Cara Wudhu misalnya, ada sejumlah perbedaan. Demikian juga Qunut pada saat Salat Subuh dan lain-lain.
“Jadi intinya membentuk umat Islam yang memiliki wawasan luas. Jadi tidak akan lagi mengkafirkan kelompok lain,” terang Asep Sofwatullah.
Asep mencontohkan sebelumnya antara orang NU dan Muhammadiyah sering terlibat dalam perdebatan yang tidak ada ujungnya terkait pemahaman yang berbeda. Namun belakangan, antar anggota kedua organisasi Islam terbesar Indonesia tersebut jarang muncul perdebatan yang berlarut-larut.
“Ini karena orang Muhammadiyah mempelajari NU, demikian pula orang NU mempelajari Muhammadiyah. Jadi akhirnya saling toleran,” terang lulusan Universitas Al Azhar, Mesir.
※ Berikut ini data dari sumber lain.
theorem State.read32_keeps {s₀ s : State} (fn : Nat) (off : Nat) (h : Keeps s₀ s) :
    Keeps s₀ (State.read32 s fn off).1 := by
  unfold State.read32
  repeat' first
    | with_reducible assumption | intro _ | extract_lets | with_reducible apply State.modFn_keeps
    | with_reducible apply State.afterRead_keeps | with_reducible apply Keeps.ite
    | with_reducible apply Keeps.fstIte | with_reducible apply Keeps.foldPair | with_reducible apply Keeps.fold
    | simp only [Keeps.mk_eq] | split | simp +zetaDelta only [Keeps.mk_eq]

theorem State.seenRead_keeps {s₀ s : State} (fn : Nat) (off : Nat) (h : Keeps s₀ s) :
    Keeps s₀ (State.seenRead s fn off).1 := by
  unfold State.seenRead
  repeat' first
    | with_reducible assumption | intro _ | extract_lets | with_reducible apply State.read32_keeps
    | with_reducible apply Keeps.ite | with_reducible apply Keeps.fstIte | with_reducible apply Keeps.foldPair
    | with_reducible apply Keeps.fold | simp only [Keeps.mk_eq] | split | simp +zetaDelta only [Keeps.mk_eq]

theorem State.barRead_keeps {s₀ s : State} (fn : Nat) (off : Nat) (wide : Bool) (h : Keeps s₀ s) :
    Keeps s₀ (State.barRead s fn off wide) := by
  unfold State.barRead
  repeat' first
    | with_reducible assumption | intro _ | extract_lets | with_reducible apply State.readBack_keeps
    | with_reducible apply State.seenRead_keeps | with_reducible apply Keeps.ite
    | with_reducible apply Keeps.fstIte | with_reducible apply Keeps.foldPair | with_reducible apply Keeps.fold
    | simp only [Keeps.mk_eq] | split | simp +zetaDelta only [Keeps.mk_eq]

theorem State.sbAnswer_keeps {s₀ s : State} (bs : List Byte) (h : Keeps s₀ s) :
    Keeps s₀ (State.sbAnswer s bs) := by
  unfold State.sbAnswer
  repeat' first
    | with_reducible assumption | intro _ | extract_lets | with_reducible apply Keeps.ite
    | with_reducible apply Keeps.fstIte | with_reducible apply Keeps.foldPair | with_reducible apply Keeps.fold
    | simp only [Keeps.mk_eq] | split | simp +zetaDelta only [Keeps.mk_eq]

theorem State.sbRefuse_keeps {s₀ s : State} (op : Nat) (status : Nat) (seq : Word) (offset : Word)
    (h : Keeps s₀ s) :
    Keeps s₀ (State.sbRefuse s op status seq offset) := by
  unfold State.sbRefuse
  repeat' first
    | with_reducible assumption | intro _ | extract_lets | with_reducible apply State.sbAnswer_keeps
    | with_reducible apply State.useFree_keeps | with_reducible apply Keeps.ite
    | with_reducible apply Keeps.fstIte | with_reducible apply Keeps.foldPair | with_reducible apply Keeps.fold
    | simp only [Keeps.mk_eq] | split | simp +zetaDelta only [Keeps.mk_eq]

theorem State.sbRead_keeps {s₀ s : State} (seq : Word) (offset : Word) (h : Keeps s₀ s) :
    Keeps s₀ (State.sbRead s seq offset) := by
  unfold State.sbRead
  repeat' first
    | with_reducible assumption | intro _ | extract_lets | with_reducible apply State.sbRefuse_keeps
    | with_reducible apply State.sbAnswer_keeps | with_reducible apply Keeps.ite
    | with_reducible apply Keeps.fstIte | with_reducible apply Keeps.foldPair | with_reducible apply Keeps.fold
    | simp only [Keeps.mk_eq] | exact State.readClear_keeps _ _ (by assumption) h | split
    | simp +zetaDelta only [Keeps.mk_eq]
Mengenai Khilafatul Muslimin, Asep Sofwatullah menilai banyak pihak yang menyalahgunakan untuk kepentingan orang tertentu untuk berkuasa.
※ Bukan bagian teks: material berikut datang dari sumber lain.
@[simp] theorem State.modRegion_pending (s : State) (i : Nat) (g : Region → Region) :
    (s.modRegion i g).pending = s.pending := rfl
@[simp] theorem State.modRegion_free (s : State) (i : Nat) (g : Region → Region) :
    (s.modRegion i g).free = s.free := rfl
@[simp] theorem State.modRegion_now (s : State) (i : Nat) (g : Region → Region) :
    (s.modRegion i g).now = s.now := rfl
@[simp] theorem State.modRegion_fns (s : State) (i : Nat) (g : Region → Region) :
    (s.modRegion i g).fns = s.fns := rfl
@[simp] theorem State.modRegion_host (s : State) (i : Nat) (g : Region → Region) :
    (s.modRegion i g).host = s.host := rfl
@[simp] theorem State.modRegion_log (s : State) (i : Nat) (g : Region → Region) :
    (s.modRegion i g).log = s.log := rfl
@[simp] theorem State.modRegion_mod (s : State) (i : Nat) (g : Region → Region) :
    (s.modRegion i g).mod = s.mod := rfl
@[simp] theorem State.modRegion_phys (s : State) (i : Nat) (g : Region → Region) :
    (s.modRegion i g).phys = s.phys := rfl
@[simp] theorem State.modRegion_mem (s : State) (i : Nat) (g : Region → Region) :
    (s.modRegion i g).mem = s.mem := rfl
@[simp] theorem State.modRegion_cisDies (s : State) (i : Nat) (g : Region → Region) :
    (s.modRegion i g).cisDies = s.cisDies := rfl
@[simp] theorem State.modRegion_cwy (s : State) (i : Nat) (g : Region → Region) :
    (s.modRegion i g).cwy = s.cwy := rfl
@[simp] theorem State.modRegion_lostCopies (s : State) (i : Nat) (g : Region → Region) :
    (s.modRegion i g).lostCopies = s.lostCopies := rfl
@[simp] theorem State.modRegion_cores (s : State) (i : Nat) (g : Region → Region) :
    (s.modRegion i g).cores = s.cores := rfl
@[simp] theorem State.modRegion_dies (s : State) (i : Nat) (g : Region → Region) :
    (s.modRegion i g).dies = s.dies := rfl
@[simp] theorem State.modRegion_parts (s : State) (i : Nat) (g : Region → Region) :
    (s.modRegion i g).parts = s.parts := rfl
@[simp] theorem State.modRegion_links (s : State) (i : Nat) (g : Region → Region) :
    (s.modRegion i g).links = s.links := rfl
@[simp] theorem State.modRegion_lanternCfg (s : State) (i : Nat) (g : Region → Region) :
    (s.modRegion i g).lanternCfg = s.lanternCfg := rfl
@[simp] theorem State.modRegion_tollWait (s : State) (i : Nat) (g : Region → Region) :
    (s.modRegion i g).tollWait = s.tollWait := rfl
@[simp] theorem State.modRegion_qps (s : State) (i : Nat) (g : Region → Region) :
    (s.modRegion i g).qps = s.qps := rfl
@[simp] theorem State.modRegion_porters (s : State) (i : Nat) (g : Region → Region) :
    (s.modRegion i g).porters = s.porters := rfl
@[simp] theorem State.modRegion_pages (s : State) (i : Nat) (g : Region → Region) :
    (s.modRegion i g).pages = s.pages := rfl
@[simp] theorem State.modRegion_selfFrames (s : State) (i : Nat) (g : Region → Region) :
    (s.modRegion i g).selfFrames = s.selfFrames := rfl
@[simp] theorem State.modRegion_convoys (s : State) (i : Nat) (g : Region → Region) :
    (s.modRegion i g).convoys = s.convoys := rfl
@[simp] theorem State.modRegion_houses (s : State) (i : Nat) (g : Region → Region) :
    (s.modRegion i g).houses = s.houses := rfl
@[simp] theorem State.modRegion_pendFrames (s : State) (i : Nat) (g : Region → Region) :
    (s.modRegion i g).pendFrames = s.pendFrames := rfl
@[simp] theorem State.modRegion_nextFrameId (s : State) (i : Nat) (g : Region → Region) :
    (s.modRegion i g).nextFrameId = s.nextFrameId := rfl
@[simp] theorem State.modRegion_customs (s : State) (i : Nat) (g : Region → Region) :
    (s.modRegion i g).customs = s.customs := rfl
@[simp] theorem State.modRegion_cusParts (s : State) (i : Nat) (g : Region → Region) :
    (s.modRegion i g).cusParts = s.cusParts := rfl
@[simp] theorem State.modRegion_pwr (s : State) (i : Nat) (g : Region → Region) :
    (s.modRegion i g).pwr = s.pwr := rfl
@[simp] theorem State.modRegion_time (s : State) (i : Nat) (g : Region → Region) :
    (s.modRegion i g).time = s.time := rfl
@[simp] theorem State.modRegion_life (s : State) (i : Nat) (g : Region → Region) :
    (s.modRegion i g).life = s.life := rfl
@[simp] theorem State.modRegion_totals (s : State) (i : Nat) (g : Region → Region) :
    (s.modRegion i g).totals = s.totals := rfl
@[simp] theorem State.modRegion_totSnap (s : State) (i : Nat) (g : Region → Region) :
    (s.modRegion i g).totSnap = s.totSnap := rfl
@[simp] theorem State.modRegion_totTime (s : State) (i : Nat) (g : Region → Region) :
    (s.modRegion i g).totTime = s.totTime := rfl
@[simp] theorem State.modRegion_gapSerai (s : State) (i : Nat) (g : Region → Region) :
    (s.modRegion i g).gapSerai = s.gapSerai := rfl
@[simp] theorem State.modRegion_fn (s : State) (i : Nat) (g : Region → Region) (f : Nat) :
    (s.modRegion i g).fn f = s.fn f := rfl
@[simp] theorem State.modRegion_queue (s : State) (i : Nat) (g : Region → Region) (f q : Nat) :
    (s.modRegion i g).queue f q = s.queue f q := rfl
@[simp] theorem State.modRegion_core (s : State) (i : Nat) (g : Region → Region) (p : Nat) :
    (s.modRegion i g).core p = s.core p := rfl
@[simp] theorem State.modRegion_die (s : State) (i : Nat) (g : Region → Region) (n : Nat) :
    (s.modRegion i g).die n = s.die n := rfl
@[simp] theorem State.modRegion_part (s : State) (i : Nat) (g : Region → Region) (p : Nat) :
    (s.modRegion i g).part p = s.part p := rfl
@[simp] theorem State.modRegion_cis (s : State) (i : Nat) (g : Region → Region) (m : Nat) :
    (s.modRegion i g).cis m = s.cis m := rfl
@[simp] theorem State.modRegion_sense (s : State) (i : Nat) (g : Region → Region) (d : Nat) :
    (s.modRegion i g).sense d = s.sense d := rfl
@[simp] theorem State.modRegion_clocked (s : State) (i : Nat) (g : Region → Region) :
    (s.modRegion i g).clocked = s.clocked := rfl
@[simp] theorem State.modRegion_physOf (s : State) (i : Nat) (g : Region → Region) (l : Nat) :
    (s.modRegion i g).physOf l = s.physOf l := rfl
@[simp] theorem State.modRegion_logicalOf (s : State) (i : Nat) (g : Region → Region) (p : Nat) :
    (s.modRegion i g).logicalOf p = s.logicalOf p := rfl
@[simp] theorem State.modRegion_ownsCore (s : State) (i : Nat) (g : Region → Region) (p l : Nat) :
    (s.modRegion i g).ownsCore p l = s.ownsCore p l := rfl
@[simp] theorem State.modRegion_partOf (s : State) (i : Nat) (g : Region → Region) (l : Nat) :
    (s.modRegion i g).partOf l = s.partOf l := rfl
@[simp] theorem State.modRegion_partOfPhys (s : State) (i : Nat) (g : Region → Region) (p : Nat) :
    (s.modRegion i g).partOfPhys p = s.partOfPhys p := rfl
@[simp] theorem State.modRegion_partNo (s : State) (i : Nat) (g : Region → Region) (l : Nat) :
    (s.modRegion i g).partNo l = s.partNo l := rfl
@[simp] theorem State.modRegion_coresOf (s : State) (i : Nat) (g : Region → Region) (p : Nat) :
    (s.modRegion i g).coresOf p = s.coresOf p := rfl
@[simp] theorem State.modRegion_physOfPart (s : State) (i : Nat) (g : Region → Region) (p : Nat) :
    (s.modRegion i g).physOfPart p = s.physOfPart p := rfl
@[simp] theorem State.modRegion_vfOf (s : State) (i : Nat) (g : Region → Region) (p : Nat) :
    (s.modRegion i g).vfOf p = s.vfOf p := rfl
@[simp] theorem State.modRegion_fnOfPart (s : State) (i : Nat) (g : Region → Region) (p : Nat) :
    (s.modRegion i g).fnOfPart p = s.fnOfPart p := rfl
@[simp] theorem State.modRegion_freeVal (s : State) (i : Nat) (g : Region → Region) :
    (s.modRegion i g).freeVal = s.freeVal := rfl
@[simp] theorem State.modRegion_dieNow (s : State) (i : Nat) (g : Region → Region) (d : Nat) :
    (s.modRegion i g).dieNow d = s.dieNow d := rfl
@[simp] theorem State.modRegion_stretched (s : State) (i : Nat) (g : Region → Region) (d : Nat) :
    (s.modRegion i g).stretched d = s.stretched d := rfl
@[simp] theorem State.modRegion_mapped (s : State) (i : Nat) (g : Region → Region) (a n : Nat) :
    (s.modRegion i g).mapped a n = s.mapped a n := rfl
@[simp] theorem State.modRegion_inWindow (s : State) (i : Nat) (g : Region → Region) (q a n : Nat) :
    (s.modRegion i g).inWindow q a n = s.inWindow q a n := rfl
@[simp] theorem State.modRegion_admitted (s : State) (i : Nat) (g : Region → Region) (q : Nat) (byCore store : Bool) (a n : Nat) :
    (s.modRegion i g).admitted q byCore store a n = s.admitted q byCore store a n := rfl
@[simp] theorem State.modRegion_ownerOf (s : State) (i : Nat) (g : Region → Region) (a : Nat) :
    (s.modRegion i g).ownerOf a = s.ownerOf a := rfl
@[simp] theorem State.modRegion_failedChan (s : State) (i : Nat) (g : Region → Region) (a n : Nat) :
    (s.modRegion i g).failedChan a n = s.failedChan a n := rfl
@[simp] theorem State.modRegion_failedStack (s : State) (i : Nat) (g : Region → Region) (a n : Nat) :
    (s.modRegion i g).failedStack a n = s.failedStack a n := rfl
@[simp] theorem State.modRegion_failedIn (s : State) (i : Nat) (g : Region → Region) (segs : List (Nat × Nat)) :
    (s.modRegion i g).failedIn segs = s.failedIn segs := rfl
@[simp] theorem State.modRegion_markAt (s : State) (i : Nat) (g : Region → Region) (p a : Nat) :
    (s.modRegion i g).markAt p a = s.markAt p a := rfl
@[simp] theorem State.modRegion_byteAt (s : State) (i : Nat) (g : Region → Region) (p a : Nat) :
    (s.modRegion i g).byteAt p a = s.byteAt p a := rfl
@[simp] theorem State.modRegion_bytesAt (s : State) (i : Nat) (g : Region → Region) (p a n : Nat) :
    (s.modRegion i g).bytesAt p a n = s.bytesAt p a n := rfl
@[simp] theorem State.modRegion_wordAt (s : State) (i : Nat) (g : Region → Region) (p a : Nat) :
    (s.modRegion i g).wordAt p a = s.wordAt p a := rfl
@[simp] theorem State.modRegion_bufRef (s : State) (i : Nat) (g : Region → Region) (p q : Nat) (stm : BitVec 3) (r : BitVec 14) :
    (s.modRegion i g).bufRef p q stm r = s.bufRef p q stm r := rfl
@[simp] theorem State.modRegion_tok (s : State) (i : Nat) (g : Region → Region) (p : Nat) (z1 : Buf) :
    (s.modRegion i g).tok p z1 = s.tok p z1 := rfl
@[simp] theorem State.modRegion_missing (s : State) (i : Nat) (g : Region → Region) (p : Nat) (z1 : Buf) :
    (s.modRegion i g).missing p z1 = s.missing p z1 := rfl
@[simp] theorem State.modRegion_usedPhys (s : State) (i : Nat) (g : Region → Region) (q : Nat) :
    (s.modRegion i g).usedPhys q = s.usedPhys q := rfl
@[simp] theorem State.modRegion_link (s : State) (i : Nat) (g : Region → Region) (l : Nat) :
    (s.modRegion i g).link l = s.link l := rfl
@[simp] theorem State.modRegion_lantern (s : State) (i : Nat) (g : Region → Region) (m : Nat) :
    (s.modRegion i g).lantern m = s.lantern m := rfl
@[simp] theorem State.modRegion_coord (s : State) (i : Nat) (g : Region → Region) :
    (s.modRegion i g).coord = s.coord := rfl
@[simp] theorem State.modRegion_qp (s : State) (i : Nat) (g : Region → Region) (q : Nat) :
    (s.modRegion i g).qp q = s.qp q := rfl
@[simp] theorem State.modRegion_porter (s : State) (i : Nat) (g : Region → Region) (m : Nat) :
    (s.modRegion i g).porter m = s.porter m := rfl
@[simp] theorem State.modRegion_page (s : State) (i : Nat) (g : Region → Region) (m p : Nat) :
    (s.modRegion i g).page m p = s.page m p := rfl
@[simp] theorem State.modRegion_ownsQp (s : State) (i : Nat) (g : Region → Region) (part q : Nat) :
    (s.modRegion i g).ownsQp part q = s.ownsQp part q := rfl
@[simp] theorem State.modRegion_convoy (s : State) (i : Nat) (g : Region → Region) (p : Nat) :
    (s.modRegion i g).convoy p = s.convoy p := rfl
@[simp] theorem State.modRegion_house (s : State) (i : Nat) (g : Region → Region) (n : Nat) :
    (s.modRegion i g).house n = s.house n := rfl
@[simp] theorem State.modRegion_cus (s : State) (i : Nat) (g : Region → Region) (p : Nat) :
    (s.modRegion i g).cus p = s.cus p := rfl
@[simp] theorem State.modRegion_keySlot (s : State) (i : Nat) (g : Region → Region) (z0 : Nat) :
    (s.modRegion i g).keySlot z0 = s.keySlot z0 := rfl
@[simp] theorem State.modRegion_ms (s : State) (i : Nat) (g : Region → Region) (q : Nat) :
    (s.modRegion i g).ms q = s.ms q := rfl
@[simp] theorem State.modRegion_obj (s : State) (i : Nat) (g : Region → Region) (q o : Nat) :
    (s.modRegion i g).obj q o = s.obj q o := rfl
@[simp] theorem State.modRegion_exists_ (s : State) (i : Nat) (g : Region → Region) (p : Nat) :
    (s.modRegion i g).exists_ p = s.exists_ p := rfl
@[simp] theorem State.modRegion_unbound (s : State) (i : Nat) (g : Region → Region) (f : Nat) :
    (s.modRegion i g).unbound f = s.unbound f := rfl
@[simp] theorem State.modRegion_sees (s : State) (i : Nat) (g : Region → Region) (fn : Nat) (b : BarBlock) :
    (s.modRegion i g).sees fn b = s.sees fn b := rfl
@[simp] theorem State.modRegion_mayWrite (s : State) (i : Nat) (g : Region → Region) (src : Source) (b : BarBlock) :
    (s.modRegion i g).mayWrite src b = s.mayWrite src b := rfl
@[simp] theorem State.modRegion_seraiOn (s : State) (i : Nat) (g : Region → Region) :
    (s.modRegion i g).seraiOn = s.seraiOn := rfl
@[simp] theorem State.modRegion_issuing (s : State) (i : Nat) (g : Region → Region) (l : Nat) :
    (s.modRegion i g).issuing l = s.issuing l := rfl
@[simp] theorem State.modRegion_waiting (s : State) (i : Nat) (g : Region → Region) (l : Nat) :
    (s.modRegion i g).waiting l = s.waiting l := rfl
@[simp] theorem State.modRegion_route (s : State) (i : Nat) (g : Region → Region) (ok : LinkSt → Bool) (plane : Bool) (src dst f : Nat) :
    (s.modRegion i g).route ok plane src dst f = s.route ok plane src dst f := rfl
“Terus siapa yang menjadi khalifah, nanti akan perang terus tak henti berebut menjadi khalifah,” tutur Asep Sofwatullah.
Menurut Asep Sofwatullah, khalifah adalah pemimpin dan Indonesia sudah ada pemimpin yaitu presiden. Dan pemilihan presiden sudah ada mekanisme tertentu yang baku dan diterima semua pihak sehingga tak terjadi perang.
“Khalifah dalam bahasa bahasa Indonesia adalah pemimpin. Indonesia sudah punya pemimpin yaitu Presiden,” terang Ketua Alumni Al Azhar wilayah Banten tersebut.